# Metapeake for a newbie??



## chunjaenim (Sep 10, 2007)

Ok. Start with my background. 
I've had many fishing trips with my dad when I was little, but never by myself. 
And today, all of the sudden, I wanted to go fishing. I asked my dad and he won't be able to go with me. I could use his fishing gear... 

Now my questions. 
1. I read couple pages on this forum and Metapeake sounded pretty good. Any better and closer location? (I would prefer somewhere quite and open past midnight.)
2. I just want to fish. Sit, cast, wait, and hopefully catch. I really don't mind what kind of fish I catch, anything available and easy. What can I expect this weekend? and what bait to use?
3. Do I need a license? 

I am just a poor fresh out of college guy interested in fishing. 
Help me out~!


----------



## chump (Jul 18, 2005)

Welcome to the board. 

Some place closer? Where are you coming from? And yes, if you fish at Matapeake, you would need a license.

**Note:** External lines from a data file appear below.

-- ==== Sys2Proof/Machine/Hashes.lean ====
section
/-! DEFINITION. The hash functions and checksums the engines compute: SHA-256, SHA-384 and SHA-512 (FIPS 180-4), HMAC
(FIPS 198-1), and the CRCs of the chapters, on lists of bytes. -/
namespace Sys2Proof.Machine

/-- FIPS 180-4, 4.2.2: the SHA-256 constants. -/
def Sha.k256 : List Nat :=
  [0x428a2f98, 0x71374491, 0xb5c0fbcf, 0xe9b5dba5, 0x3956c25b, 0x59f111f1, 0x923f82a4, 0xab1c5ed5] ++
  [0xd807aa98, 0x12835b01, 0x243185be, 0x550c7dc3, 0x72be5d74, 0x80deb1fe, 0x9bdc06a7, 0xc19bf174] ++
  [0xe49b69c1, 0xefbe4786, 0xfc19dc6, 0x240ca1cc, 0x2de92c6f, 0x4a7484aa, 0x5cb0a9dc, 0x76f988da] ++
  [0x983e5152, 0xa831c66d, 0xb00327c8, 0xbf597fc7, 0xc6e00bf3, 0xd5a79147, 0x6ca6351, 0x14292967] ++
  [0x27b70a85, 0x2e1b2138, 0x4d2c6dfc, 0x53380d13, 0x650a7354, 0x766a0abb, 0x81c2c92e, 0x92722c85] ++
  [0xa2bfe8a1, 0xa81a664b, 0xc24b8b70, 0xc76c51a3, 0xd192e819, 0xd6990624, 0xf40e3585, 0x106aa070] ++
  [0x19a4c116, 0x1e376c08, 0x2748774c, 0x34b0bcb5, 0x391c0cb3, 0x4ed8aa4a, 0x5b9cca4f, 0x682e6ff3] ++
  [0x748f82ee, 0x78a5636f, 0x84c87814, 0x8cc70208, 0x90befffa, 0xa4506ceb, 0xbef9a3f7, 0xc67178f2]

/-- FIPS 180-4, 4.2.3: the SHA-512 constants. -/
def Sha.k512 : List Nat :=
  [0x428a2f98d728ae22, 0x7137449123ef65cd, 0xb5c0fbcfec4d3b2f, 0xe9b5dba58189dbbc] ++
  [0x3956c25bf348b538, 0x59f111f1b605d019, 0x923f82a4af194f9b, 0xab1c5ed5da6d8118] ++
  [0xd807aa98a3030242, 0x12835b0145706fbe, 0x243185be4ee4b28c, 0x550c7dc3d5ffb4e2] ++
  [0x72be5d74f27b896f, 0x80deb1fe3b1696b1, 0x9bdc06a725c71235, 0xc19bf174cf692694] ++
  [0xe49b69c19ef14ad2, 0xefbe4786384f25e3, 0xfc19dc68b8cd5b5, 0x240ca1cc77ac9c65] ++
  [0x2de92c6f592b0275, 0x4a7484aa6ea6e483, 0x5cb0a9dcbd41fbd4, 0x76f988da831153b5] ++
  [0x983e5152ee66dfab, 0xa831c66d2db43210, 0xb00327c898fb213f, 0xbf597fc7beef0ee4] ++
  [0xc6e00bf33da88fc2, 0xd5a79147930aa725, 0x6ca6351e003826f, 0x142929670a0e6e70] ++
  [0x27b70a8546d22ffc, 0x2e1b21385c26c926, 0x4d2c6dfc5ac42aed, 0x53380d139d95b3df] ++
  [0x650a73548baf63de, 0x766a0abb3c77b2a8, 0x81c2c92e47edaee6, 0x92722c851482353b] ++
  [0xa2bfe8a14cf10364, 0xa81a664bbc423001, 0xc24b8b70d0f89791, 0xc76c51a30654be30] ++
  [0xd192e819d6ef5218, 0xd69906245565a910, 0xf40e35855771202a, 0x106aa07032bbd1b8] ++
  [0x19a4c116b8d2d0c8, 0x1e376c085141ab53, 0x2748774cdf8eeb99, 0x34b0bcb5e19b48a8] ++
  [0x391c0cb3c5c95a63, 0x4ed8aa4ae3418acb, 0x5b9cca4f7763e373, 0x682e6ff3d6b2b8a3] ++
  [0x748f82ee5defb2fc, 0x78a5636f43172f60, 0x84c87814a1f0ab72, 0x8cc702081a6439ec] ++
  [0x90befffa23631e28, 0xa4506cebde82bde9, 0xbef9a3f7b2c67915, 0xc67178f2e372532b] ++
  [0xca273eceea26619c, 0xd186b8c721c0c207, 0xeada7dd6cde0eb1e, 0xf57d4f7fee6ed178] ++
  [0x6f067aa72176fba, 0xa637dc5a2c898a6, 0x113f9804bef90dae, 0x1b710b35131c471b] ++
  [0x28db77f523047d84, 0x32caab7b40c72493, 0x3c9ebe0a15c9bebc, 0x431d67c49c100d4c] ++
  [0x4cc5d4becb3e42b6, 0x597f299cfc657e2a, 0x5fcb6fab3ad6faec, 0x6c44198c4a475817]

/-- FIPS 180-4, 5.3.3. -/
def Sha.h256 : List Nat :=
  [0x6a09e667, 0xbb67ae85, 0x3c6ef372, 0xa54ff53a, 0x510e527f, 0x9b05688c, 0x1f83d9ab, 0x5be0cd19]

/-- FIPS 180-4, 5.3.4. -/
def Sha.h384 : List Nat :=
  [0xcbbb9d5dc1059ed8, 0x629a292a367cd507, 0x9159015a3070dd17, 0x152fecd8f70e5939] ++
  [0x67332667ffc00b31, 0x8eb44a8768581511, 0xdb0c2e0d64f98fa7, 0x47b5481dbefa4fa4]

/-- FIPS 180-4, 5.3.5. -/
def Sha.h512 : List Nat :=
  [0x6a09e667f3bcc908, 0xbb67ae8584caa73b, 0x3c6ef372fe94f82b, 0xa54ff53a5f1d36f1] ++
  [0x510e527fade682d1, 0x9b05688c2b3e6c1f, 0x1f83d9abfb41bd6b, 0x5be0cd19137e2179]

/-- The size of a word and the rotations of one of the two SHA-2 families. -/
structure Sha.Params where
  /-- word size in bits -/
  w : Nat
  /-- Σ0, Σ1 -/
  big : List (List Nat)
  /-- σ0, σ1: two rotations and a shift -/
  small : List (List Nat)
  /-- round constants -/
  k : List Nat

/-- SHA-256. -/
def Sha.p256 : Sha.Params := ⟨32, [[2, 13, 22], [6, 11, 25]], [[7, 18, 3], [17, 19, 10]], Sha.k256⟩
/-- SHA-384 and SHA-512. -/
def Sha.p512 : Sha.Params := ⟨64, [[28, 34, 39], [14, 18, 41]], [[1, 8, 7], [19, 61, 6]], Sha.k512⟩

/-- Rotate right. -/
def Sha.rotr (w n x : Nat) : Nat := (x >>> n) ||| ((x <<< (w - n)) % 2 ^ w)

/-- Σ: the exclusive or of three rotations. -/
def Sha.sigmaBig (p : Sha.Params) (i x : Nat) : Nat :=
  (p.big.getD i []).foldl (fun a r => a ^^^ Sha.rotr p.w r x) 0

/-- σ: two rotations and a shift. -/
def Sha.sigmaSmall (p : Sha.Params) (i x : Nat) : Nat :=
  let r := p.small.getD i []
  Sha.rotr p.w (r.getD 0 0) x ^^^ Sha.rotr p.w (r.getD 1 0) x ^^^ (x >>> r.getD 2 0)

/-- The message schedule, newest word first, extended by `n` words. -/
def Sha.schedule (p : Sha.Params) : Nat → List Nat → List Nat
  | 0, ws => ws
  | n + 1, ws =>
    Sha.schedule p n
      (((Sha.sigmaSmall p 1 (ws.getD 1 0) + ws.getD 6 0 + Sha.sigmaSmall p 0 (ws.getD 14 0) + ws.getD 15 0) % 2 ^ p.w) :: ws)

/-- One round. -/
def Sha.round (p : Sha.Params) (h : List Nat) (kw : Nat × Nat) : List Nat :=
  match h with
  | [a, b, c, d, e, f, g, x] =>
    let m := 2 ^ p.w
    let ch := (e &&& f) ^^^ ((e ^^^ (m - 1)) &&& g)
    let maj := (a &&& b) ^^^ (a &&& c) ^^^ (b &&& c)
    let t1 := (x + Sha.sigmaBig p 1 e + ch + kw.1 + kw.2) % m
    let t2 := (Sha.sigmaBig p 0 a + maj) % m
    [(t1 + t2) % m, a, b, c, (d + t1) % m, e, f, g]
  | _ => h

/-- The big-endian words of a block. -/
def Sha.words (p : Sha.Params) (b : List Byte) : List Nat :=
  (List.range 16).map (fun i => beNat (slice (p.w / 8 * i) (p.w / 8) b))

/-- The compression function on one block. -/
def Sha.compress (p : Sha.Params) (h : List Nat) (b : List Byte) : List Nat :=
  let ws := (Sha.schedule p (p.k.length - 16) (Sha.words p b).reverse).reverse
  let r := (p.k.zip ws).foldl (Sha.round p) h
  (h.zip r).map (fun x => (x.1 + x.2) % 2 ^ p.w)

/-- Absorb `n` whole blocks. -/
def Sha.absorb (p : Sha.Params) : Nat → List Nat → List Byte → List Nat
  | 0, h, _ => h
  | n + 1, h, bs => Sha.absorb p n (Sha.compress p h (bs.take (p.w * 2))) (bs.drop (p.w * 2))

/-- The padding of a message whose last `n` bytes are still to come and whose total length is `total` bytes. -/
def Sha.pad (p : Sha.Params) (n total : Nat) : List Byte :=
  let blk := p.w * 2
  let z := (blk - (n + 1 + p.w / 4) % blk) % blk
  [0x80#8] ++ List.replicate z 0#8 ++ beBytes (p.w / 4) (8 * total)

/-- Finish a message: absorb the last bytes and the padding, and cut the digest to `len` bytes. -/
def Sha.finish (p : Sha.Params) (len : Nat) (h : List Nat) (total : Nat) (last : List Byte) : List Byte :=
  let m := last ++ Sha.pad p last.length total
  ((Sha.absorb p (m.length / (p.w * 2)) h m).flatMap (beBytes (p.w / 8))).take len

/-- An algorithm of HASH_CTX_CFG.ALG: parameters, initial words, digest bytes. -/
def Sha.alg (a : Nat) : Sha.Params × List Nat × Nat :=
  if a = 1 then (Sha.p512, Sha.h384, 48) else if a = 2 then (Sha.p512, Sha.h512, 64) else (Sha.p256, Sha.h256, 32)

/-- The digest of a message under ALG `a`. -/
def Sha.hash (a : Nat) (m : List Byte) : List Byte :=
  let (p, h, n) := Sha.alg a
  Sha.finish p n h m.length m

/-- SHA-256. -/
def sha256 (m : List Byte) : List Byte := Sha.hash 0 m
/-- SHA-512. -/
def sha512 (m : List Byte) : List Byte := Sha.hash 2 m

/-- The HMAC key block of a key, xored with a pad byte; a key longer than a block is hashed first. -/
def Sha.keyBlock (a : Nat) (key : List Byte) (x : Byte) : List Byte :=
  let blk := (Sha.alg a).1.w * 2
  (slice 0 blk (if key.length ≤ blk then key else Sha.hash a key)).map (· ^^^ x)

/-- HMAC under ALG `a`. -/
def hmac (a : Nat) (key m : List Byte) : List Byte :=
  Sha.hash a (Sha.keyBlock a key 0x5C#8 ++ Sha.hash a (Sha.keyBlock a key 0x36#8 ++ m))

/-- A step of a CRC sent most significant bit first. -/
def Crc.msbStep (w poly : Nat) (c : Nat) (b : Bool) : Nat :=
  let t := (c.testBit (w - 1)) ^^ b
  let c' := (c <<< 1) % 2 ^ w
  if t then c' ^^^ poly else c'

/-- A step of a reflected CRC. -/
def Crc.lsbStep (poly : Nat) (c : Nat) (b : Bool) : Nat :=
  let t := (c.testBit 0) ^^ b
  if t then (c >>> 1) ^^^ poly else c >>> 1

/-- The bits of a byte, most significant first. -/
def bitsMsb (b : Byte) : List Bool := (List.range 8).map (fun i => b.toNat.testBit (7 - i))
/-- The bits of a byte, least significant first. -/
def bitsLsb (b : Byte) : List Bool := (List.range 8).map (fun i => b.toNat.testBit i)

/-- CRC-8, polynomial 0x07, initial value 0, no reflection, no inversion (R522). -/
def crc8 (bs : List Byte) : Nat := (bs.flatMap bitsMsb).foldl (Crc.msbStep 8 0x07) 0

/-- A reflected CRC-32 continued from `c`, without inversions. -/
def Crc.run32 (poly c : Nat) (bs : List Byte) : Nat := (bs.flatMap bitsLsb).foldl (Crc.lsbStep poly) c

/-- CRC-32 of IEEE 802.3: reflected polynomial, all-ones initial value, inverted. -/
def crc32 (bs : List Byte) : Nat := Crc.run32 0xEDB88320 0xFFFFFFFF bs ^^^ 0xFFFFFFFF
/-- CRC-32C (Castagnoli): reflected polynomial, all-ones initial value, inverted. -/
def crc32c (bs : List Byte) : Nat := Crc.run32 0x82F63B78 0xFFFFFFFF bs ^^^ 0xFFFFFFFF
/-- CRC-16 of Modbus: reflected 0x8005, initial value 0xFFFF. -/
def crc16Modbus (bs : List Byte) : Nat := Crc.run32 0xA001 0xFFFF bs

end Sys2Proof.Machine
end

If you look at the upper right portion of the screen, you'll see the "Coastal Explorer". It's got all the normal spots that most of us frequent. You can see which one is the closest.


----------



## chunjaenim (Sep 10, 2007)

From Alexandria, VA. 
I did see the Coastal Explorer and that's how I decided on Metapeake (and from reading other threads).

I guess not necessarily 'closer', but something in 2 hour distance from DC.


----------



## HuskyMD (May 19, 2000)

Metapeake is as good as any. If you get there and it is packed full of people, keep driving down the main road until you get to Romancoke Pier.

You need a Bay Sport license for either place. You can get one at WalMart, SportsAuthority, or any decent bait shop if you know of one.

Good luck.


----------



## cygnus-x1 (Oct 12, 2005)

Don't forget about Sandy Point State Park (SPSP) you can fish right of the beach all night and you can save the 2.50 toll if money is tighter than normal.


----------



## fingersandclaws (Oct 17, 2005)

Welcome to the board. Matapeake is a good place to start. It's relatively close to where you are, and it should be quiet during the week.

1. Make sure you have a MD Bay License. 
2. Make sure to pay the $4 dollars for parking when you get there.
3. In terms of bait, you can catch some spot at the boat launch using bloodworms or fishbites. You can get both at the Valero gas station on Rt. 8. 
4. Try and get towards the end, though I have decent luck towards the middle. 
5. The right side of the pier is a cove and the left is open water. Bait fish are in the cove, bluefish are not. 
6. It may get a little scanky. Expect that, and you won't be disappointed. People tend to leave trash and bait and crap everywhere, just pick up after yourself and don't be those guys. 
7. Take a folding chair, cooler, and a windbreaker. If your gonna be out over night, it might get a little chilly, with the wind blowing and all.

Good luck, and post a report when you get back.


----------



## BubbaBlue (May 11, 2004)

chunjaenim said:


> ...
> 3. Do I need a license?
> 
> I am just a poor fresh out of college guy interested in fishing.
> Help me out~!


If too poor to get a license, you could hit Jonas Green park on the Severn River, Annapolis. Free fishing zone. No license required there.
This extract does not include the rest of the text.